■ Your instructions: Exactly the lines below from the one with "match (s.silt.fifoLoss.find? (·.1" up to and including the one with "(List.range 27).foldl (fun a n => if (s.alarm n).latch" make up the answer, with nothing else added.

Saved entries
◇ ◇ ◇

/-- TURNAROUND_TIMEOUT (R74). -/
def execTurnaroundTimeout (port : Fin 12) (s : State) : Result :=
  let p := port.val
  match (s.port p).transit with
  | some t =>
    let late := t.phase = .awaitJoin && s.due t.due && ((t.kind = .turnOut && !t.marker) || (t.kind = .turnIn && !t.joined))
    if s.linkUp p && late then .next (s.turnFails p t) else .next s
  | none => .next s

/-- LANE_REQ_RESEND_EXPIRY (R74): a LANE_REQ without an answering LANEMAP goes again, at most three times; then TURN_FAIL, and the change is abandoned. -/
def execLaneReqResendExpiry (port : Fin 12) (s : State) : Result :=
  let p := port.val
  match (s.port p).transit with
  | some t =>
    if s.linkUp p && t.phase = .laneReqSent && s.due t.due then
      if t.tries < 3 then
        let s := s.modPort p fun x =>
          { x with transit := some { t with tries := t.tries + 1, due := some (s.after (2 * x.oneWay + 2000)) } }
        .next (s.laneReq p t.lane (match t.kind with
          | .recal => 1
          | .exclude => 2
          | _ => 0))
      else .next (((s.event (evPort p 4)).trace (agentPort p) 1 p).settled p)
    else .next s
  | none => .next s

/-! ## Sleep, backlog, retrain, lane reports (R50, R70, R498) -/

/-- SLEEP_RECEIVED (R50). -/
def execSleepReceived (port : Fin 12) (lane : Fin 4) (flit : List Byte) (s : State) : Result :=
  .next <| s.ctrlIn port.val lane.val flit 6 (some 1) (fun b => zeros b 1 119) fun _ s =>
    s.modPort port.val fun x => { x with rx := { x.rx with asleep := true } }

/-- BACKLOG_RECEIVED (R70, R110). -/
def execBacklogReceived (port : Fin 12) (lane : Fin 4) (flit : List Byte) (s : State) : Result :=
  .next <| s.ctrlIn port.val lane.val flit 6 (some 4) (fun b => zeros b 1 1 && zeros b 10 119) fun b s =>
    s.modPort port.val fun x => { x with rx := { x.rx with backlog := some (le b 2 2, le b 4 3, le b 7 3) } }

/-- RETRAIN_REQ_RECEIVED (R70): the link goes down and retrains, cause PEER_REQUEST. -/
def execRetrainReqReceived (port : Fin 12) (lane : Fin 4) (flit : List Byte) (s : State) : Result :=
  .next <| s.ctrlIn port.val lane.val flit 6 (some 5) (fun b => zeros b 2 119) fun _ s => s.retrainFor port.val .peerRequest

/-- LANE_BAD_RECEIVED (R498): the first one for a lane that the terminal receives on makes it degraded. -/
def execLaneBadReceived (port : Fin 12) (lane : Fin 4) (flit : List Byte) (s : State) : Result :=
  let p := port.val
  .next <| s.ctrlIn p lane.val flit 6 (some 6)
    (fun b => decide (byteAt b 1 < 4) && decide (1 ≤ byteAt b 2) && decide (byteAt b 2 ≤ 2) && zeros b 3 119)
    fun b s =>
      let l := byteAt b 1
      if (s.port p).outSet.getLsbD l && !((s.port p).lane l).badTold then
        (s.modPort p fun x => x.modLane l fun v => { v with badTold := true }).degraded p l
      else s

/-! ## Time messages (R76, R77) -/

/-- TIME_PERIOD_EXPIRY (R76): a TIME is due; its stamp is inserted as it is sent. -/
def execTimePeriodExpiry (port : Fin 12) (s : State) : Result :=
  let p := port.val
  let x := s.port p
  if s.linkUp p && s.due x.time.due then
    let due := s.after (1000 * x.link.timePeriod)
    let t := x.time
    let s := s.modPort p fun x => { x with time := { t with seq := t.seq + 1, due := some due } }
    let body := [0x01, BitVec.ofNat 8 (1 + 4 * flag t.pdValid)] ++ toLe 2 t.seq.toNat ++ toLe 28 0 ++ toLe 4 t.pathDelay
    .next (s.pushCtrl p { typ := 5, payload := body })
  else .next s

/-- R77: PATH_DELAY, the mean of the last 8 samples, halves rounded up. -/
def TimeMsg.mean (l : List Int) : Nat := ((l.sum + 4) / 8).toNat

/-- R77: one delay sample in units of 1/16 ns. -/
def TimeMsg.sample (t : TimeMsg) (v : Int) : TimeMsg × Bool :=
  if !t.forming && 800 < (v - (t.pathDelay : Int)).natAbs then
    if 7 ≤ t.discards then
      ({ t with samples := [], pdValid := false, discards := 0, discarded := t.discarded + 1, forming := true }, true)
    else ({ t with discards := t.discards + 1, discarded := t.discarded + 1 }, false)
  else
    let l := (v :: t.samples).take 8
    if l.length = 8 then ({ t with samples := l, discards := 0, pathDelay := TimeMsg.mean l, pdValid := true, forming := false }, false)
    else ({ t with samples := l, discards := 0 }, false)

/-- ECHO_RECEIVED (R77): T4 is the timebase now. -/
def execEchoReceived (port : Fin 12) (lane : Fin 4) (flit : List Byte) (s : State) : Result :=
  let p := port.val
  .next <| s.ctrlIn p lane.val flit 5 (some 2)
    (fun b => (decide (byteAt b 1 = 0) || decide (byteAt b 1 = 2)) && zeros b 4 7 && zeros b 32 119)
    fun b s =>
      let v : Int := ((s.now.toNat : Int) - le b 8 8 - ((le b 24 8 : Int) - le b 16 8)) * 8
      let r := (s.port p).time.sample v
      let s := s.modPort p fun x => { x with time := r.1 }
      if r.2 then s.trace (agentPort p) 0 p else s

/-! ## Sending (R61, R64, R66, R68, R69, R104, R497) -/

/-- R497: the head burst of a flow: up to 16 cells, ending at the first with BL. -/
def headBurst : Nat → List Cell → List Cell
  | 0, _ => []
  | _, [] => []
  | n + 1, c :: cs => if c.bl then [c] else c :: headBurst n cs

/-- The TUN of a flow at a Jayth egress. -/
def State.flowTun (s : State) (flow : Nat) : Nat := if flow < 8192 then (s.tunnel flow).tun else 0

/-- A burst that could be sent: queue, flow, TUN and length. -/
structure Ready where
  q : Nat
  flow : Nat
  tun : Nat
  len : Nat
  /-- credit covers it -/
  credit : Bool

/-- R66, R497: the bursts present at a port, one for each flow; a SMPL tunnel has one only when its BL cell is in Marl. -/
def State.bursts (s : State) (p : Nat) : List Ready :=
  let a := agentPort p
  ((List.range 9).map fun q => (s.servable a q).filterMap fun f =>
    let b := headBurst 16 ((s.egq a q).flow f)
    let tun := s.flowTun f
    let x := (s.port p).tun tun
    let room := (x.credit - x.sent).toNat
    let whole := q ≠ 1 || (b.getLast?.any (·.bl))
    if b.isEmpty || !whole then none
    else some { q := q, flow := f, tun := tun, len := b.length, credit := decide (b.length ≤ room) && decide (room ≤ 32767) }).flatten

◇ ◇ ◇

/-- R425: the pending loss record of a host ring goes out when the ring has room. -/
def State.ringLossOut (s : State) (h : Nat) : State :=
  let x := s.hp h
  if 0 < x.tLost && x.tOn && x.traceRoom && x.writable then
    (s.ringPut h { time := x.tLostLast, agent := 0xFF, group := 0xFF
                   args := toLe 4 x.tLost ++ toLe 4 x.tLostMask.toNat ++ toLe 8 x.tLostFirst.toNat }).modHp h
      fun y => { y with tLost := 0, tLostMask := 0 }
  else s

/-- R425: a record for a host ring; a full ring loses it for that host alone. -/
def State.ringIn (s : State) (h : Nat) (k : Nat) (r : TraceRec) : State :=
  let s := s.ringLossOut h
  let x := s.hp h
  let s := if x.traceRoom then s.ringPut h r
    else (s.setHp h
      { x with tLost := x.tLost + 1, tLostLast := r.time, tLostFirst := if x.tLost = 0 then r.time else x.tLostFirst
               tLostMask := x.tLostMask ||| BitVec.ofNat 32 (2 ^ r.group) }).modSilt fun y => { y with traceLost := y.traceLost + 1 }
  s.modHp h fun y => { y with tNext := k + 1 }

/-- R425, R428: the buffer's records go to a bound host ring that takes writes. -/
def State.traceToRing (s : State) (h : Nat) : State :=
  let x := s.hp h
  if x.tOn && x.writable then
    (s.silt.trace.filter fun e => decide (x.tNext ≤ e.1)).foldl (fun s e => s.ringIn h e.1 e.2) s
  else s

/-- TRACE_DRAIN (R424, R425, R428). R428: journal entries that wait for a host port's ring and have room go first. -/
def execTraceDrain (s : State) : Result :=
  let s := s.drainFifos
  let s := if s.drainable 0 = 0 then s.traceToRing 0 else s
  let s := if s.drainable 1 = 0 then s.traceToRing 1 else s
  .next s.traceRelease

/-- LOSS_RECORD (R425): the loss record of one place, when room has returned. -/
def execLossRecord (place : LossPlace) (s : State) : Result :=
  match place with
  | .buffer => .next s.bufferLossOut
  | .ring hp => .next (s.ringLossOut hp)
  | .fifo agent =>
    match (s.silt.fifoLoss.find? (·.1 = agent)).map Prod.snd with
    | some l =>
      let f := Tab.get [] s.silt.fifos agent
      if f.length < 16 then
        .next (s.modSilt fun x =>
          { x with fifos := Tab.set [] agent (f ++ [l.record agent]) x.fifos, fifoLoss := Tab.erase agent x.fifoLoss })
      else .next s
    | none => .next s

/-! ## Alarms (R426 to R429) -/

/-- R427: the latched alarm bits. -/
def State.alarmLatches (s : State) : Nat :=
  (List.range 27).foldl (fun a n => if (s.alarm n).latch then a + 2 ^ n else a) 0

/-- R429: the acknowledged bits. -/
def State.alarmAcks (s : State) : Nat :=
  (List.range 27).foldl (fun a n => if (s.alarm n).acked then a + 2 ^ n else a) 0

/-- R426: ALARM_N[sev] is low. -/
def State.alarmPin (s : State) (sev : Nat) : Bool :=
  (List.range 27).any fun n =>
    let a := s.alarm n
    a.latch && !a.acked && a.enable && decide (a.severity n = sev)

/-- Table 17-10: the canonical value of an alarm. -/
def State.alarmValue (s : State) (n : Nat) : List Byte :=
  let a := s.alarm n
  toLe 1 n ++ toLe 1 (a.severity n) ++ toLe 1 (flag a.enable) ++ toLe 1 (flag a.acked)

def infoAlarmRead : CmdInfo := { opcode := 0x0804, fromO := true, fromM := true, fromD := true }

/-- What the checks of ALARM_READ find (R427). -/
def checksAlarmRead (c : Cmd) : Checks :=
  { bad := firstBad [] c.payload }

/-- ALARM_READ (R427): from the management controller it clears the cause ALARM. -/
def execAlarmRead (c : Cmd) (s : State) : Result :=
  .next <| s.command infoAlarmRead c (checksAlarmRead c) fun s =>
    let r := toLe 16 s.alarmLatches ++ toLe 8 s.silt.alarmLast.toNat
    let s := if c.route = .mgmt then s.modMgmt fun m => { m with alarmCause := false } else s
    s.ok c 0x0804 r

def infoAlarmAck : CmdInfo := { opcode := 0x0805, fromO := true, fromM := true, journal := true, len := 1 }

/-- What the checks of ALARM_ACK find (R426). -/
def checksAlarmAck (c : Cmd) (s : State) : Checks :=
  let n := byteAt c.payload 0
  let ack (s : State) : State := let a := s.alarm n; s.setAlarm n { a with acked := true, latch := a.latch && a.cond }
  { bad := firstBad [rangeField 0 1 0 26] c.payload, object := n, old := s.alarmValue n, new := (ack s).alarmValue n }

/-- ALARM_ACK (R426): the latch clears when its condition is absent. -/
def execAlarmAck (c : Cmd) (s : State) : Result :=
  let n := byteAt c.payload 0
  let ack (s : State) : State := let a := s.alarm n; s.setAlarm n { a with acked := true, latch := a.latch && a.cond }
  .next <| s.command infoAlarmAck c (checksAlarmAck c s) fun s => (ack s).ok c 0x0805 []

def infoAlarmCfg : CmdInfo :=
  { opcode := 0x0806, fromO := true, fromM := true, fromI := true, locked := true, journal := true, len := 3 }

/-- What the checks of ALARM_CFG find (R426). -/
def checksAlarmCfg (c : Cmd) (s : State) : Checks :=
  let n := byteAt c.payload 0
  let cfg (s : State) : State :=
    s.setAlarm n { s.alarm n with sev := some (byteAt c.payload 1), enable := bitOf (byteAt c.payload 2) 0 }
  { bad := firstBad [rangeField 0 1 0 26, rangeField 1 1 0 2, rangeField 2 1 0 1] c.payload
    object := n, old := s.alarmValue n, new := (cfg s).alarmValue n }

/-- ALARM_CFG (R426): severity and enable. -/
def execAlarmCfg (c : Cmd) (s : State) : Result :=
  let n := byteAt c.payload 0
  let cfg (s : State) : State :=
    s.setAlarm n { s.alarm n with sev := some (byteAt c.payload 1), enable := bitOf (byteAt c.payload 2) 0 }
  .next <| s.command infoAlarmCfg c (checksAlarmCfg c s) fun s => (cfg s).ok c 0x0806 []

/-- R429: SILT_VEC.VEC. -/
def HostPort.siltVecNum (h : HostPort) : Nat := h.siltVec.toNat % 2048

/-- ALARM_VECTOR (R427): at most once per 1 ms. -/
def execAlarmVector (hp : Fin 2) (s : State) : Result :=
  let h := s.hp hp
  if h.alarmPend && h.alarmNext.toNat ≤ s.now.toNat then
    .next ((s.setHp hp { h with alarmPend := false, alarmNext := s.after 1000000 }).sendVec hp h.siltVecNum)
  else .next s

◇ ◇ ◇

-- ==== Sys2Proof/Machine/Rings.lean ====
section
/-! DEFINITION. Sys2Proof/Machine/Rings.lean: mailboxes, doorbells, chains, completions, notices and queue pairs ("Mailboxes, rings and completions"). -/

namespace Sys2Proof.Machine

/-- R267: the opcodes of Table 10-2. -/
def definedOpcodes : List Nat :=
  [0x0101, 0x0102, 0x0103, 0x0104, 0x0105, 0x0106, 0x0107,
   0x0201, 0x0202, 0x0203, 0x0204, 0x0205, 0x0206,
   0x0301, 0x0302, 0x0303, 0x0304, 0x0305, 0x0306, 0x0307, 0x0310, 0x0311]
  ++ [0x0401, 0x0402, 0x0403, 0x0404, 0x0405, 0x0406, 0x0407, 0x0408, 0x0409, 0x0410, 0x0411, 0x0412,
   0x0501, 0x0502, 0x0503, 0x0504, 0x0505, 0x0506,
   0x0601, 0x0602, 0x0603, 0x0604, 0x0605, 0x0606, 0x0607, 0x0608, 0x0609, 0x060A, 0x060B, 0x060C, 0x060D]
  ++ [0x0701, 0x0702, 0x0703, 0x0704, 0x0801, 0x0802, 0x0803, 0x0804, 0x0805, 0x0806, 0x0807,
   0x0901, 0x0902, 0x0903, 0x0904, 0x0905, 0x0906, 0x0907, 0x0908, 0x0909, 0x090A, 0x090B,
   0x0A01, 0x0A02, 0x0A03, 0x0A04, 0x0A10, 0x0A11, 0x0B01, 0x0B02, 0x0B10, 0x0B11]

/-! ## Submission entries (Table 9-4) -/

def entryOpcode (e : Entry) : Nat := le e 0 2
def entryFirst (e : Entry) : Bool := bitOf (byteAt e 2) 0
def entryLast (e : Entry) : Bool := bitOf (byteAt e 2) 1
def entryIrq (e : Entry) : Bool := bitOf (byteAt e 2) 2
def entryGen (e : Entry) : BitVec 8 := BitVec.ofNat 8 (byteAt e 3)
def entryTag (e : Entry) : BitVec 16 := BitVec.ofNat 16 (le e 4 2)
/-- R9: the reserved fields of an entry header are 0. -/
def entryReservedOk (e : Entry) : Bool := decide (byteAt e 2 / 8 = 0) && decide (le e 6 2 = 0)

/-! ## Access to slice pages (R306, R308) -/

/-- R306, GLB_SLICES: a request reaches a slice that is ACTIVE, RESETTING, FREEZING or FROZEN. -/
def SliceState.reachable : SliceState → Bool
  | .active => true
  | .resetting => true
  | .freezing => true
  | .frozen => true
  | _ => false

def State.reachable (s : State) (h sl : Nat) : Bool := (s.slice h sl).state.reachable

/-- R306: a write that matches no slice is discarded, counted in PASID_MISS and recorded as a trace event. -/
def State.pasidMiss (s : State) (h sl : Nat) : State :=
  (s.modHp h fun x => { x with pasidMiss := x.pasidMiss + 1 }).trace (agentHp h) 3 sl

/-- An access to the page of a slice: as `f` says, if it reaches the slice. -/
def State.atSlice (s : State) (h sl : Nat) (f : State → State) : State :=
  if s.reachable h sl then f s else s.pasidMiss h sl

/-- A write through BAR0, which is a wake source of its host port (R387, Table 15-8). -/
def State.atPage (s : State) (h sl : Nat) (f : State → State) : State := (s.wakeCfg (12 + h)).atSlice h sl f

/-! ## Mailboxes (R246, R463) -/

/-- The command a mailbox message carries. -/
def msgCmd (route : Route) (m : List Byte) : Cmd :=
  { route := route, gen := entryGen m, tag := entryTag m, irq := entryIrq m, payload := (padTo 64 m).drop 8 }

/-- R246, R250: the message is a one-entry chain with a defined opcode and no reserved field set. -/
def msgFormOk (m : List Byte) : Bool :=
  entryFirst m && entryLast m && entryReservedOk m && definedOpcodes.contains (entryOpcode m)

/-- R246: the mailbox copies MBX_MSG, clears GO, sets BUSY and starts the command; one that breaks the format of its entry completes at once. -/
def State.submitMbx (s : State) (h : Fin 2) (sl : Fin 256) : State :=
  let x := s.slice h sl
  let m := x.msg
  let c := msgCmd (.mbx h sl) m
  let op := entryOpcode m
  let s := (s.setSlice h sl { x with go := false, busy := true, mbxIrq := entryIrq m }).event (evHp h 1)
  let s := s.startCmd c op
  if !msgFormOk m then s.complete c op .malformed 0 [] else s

◇ ◇ ◇

■ Task answer:
    match (s.silt.fifoLoss.find? (·.1 = agent)).map Prod.snd with
    | some l =>
      let f := Tab.get [] s.silt.fifos agent
      if f.length < 16 then
        .next (s.modSilt fun x =>
          { x with fifos := Tab.set [] agent (f ++ [l.record agent]) x.fifos, fifoLoss := Tab.erase agent x.fifoLoss })
      else .next s
    | none => .next s

/-! ## Alarms (R426 to R429) -/

/-- R427: the latched alarm bits. -/
def State.alarmLatches (s : State) : Nat :=
  (List.range 27).foldl (fun a n => if (s.alarm n).latch then a + 2 ^ n else a) 0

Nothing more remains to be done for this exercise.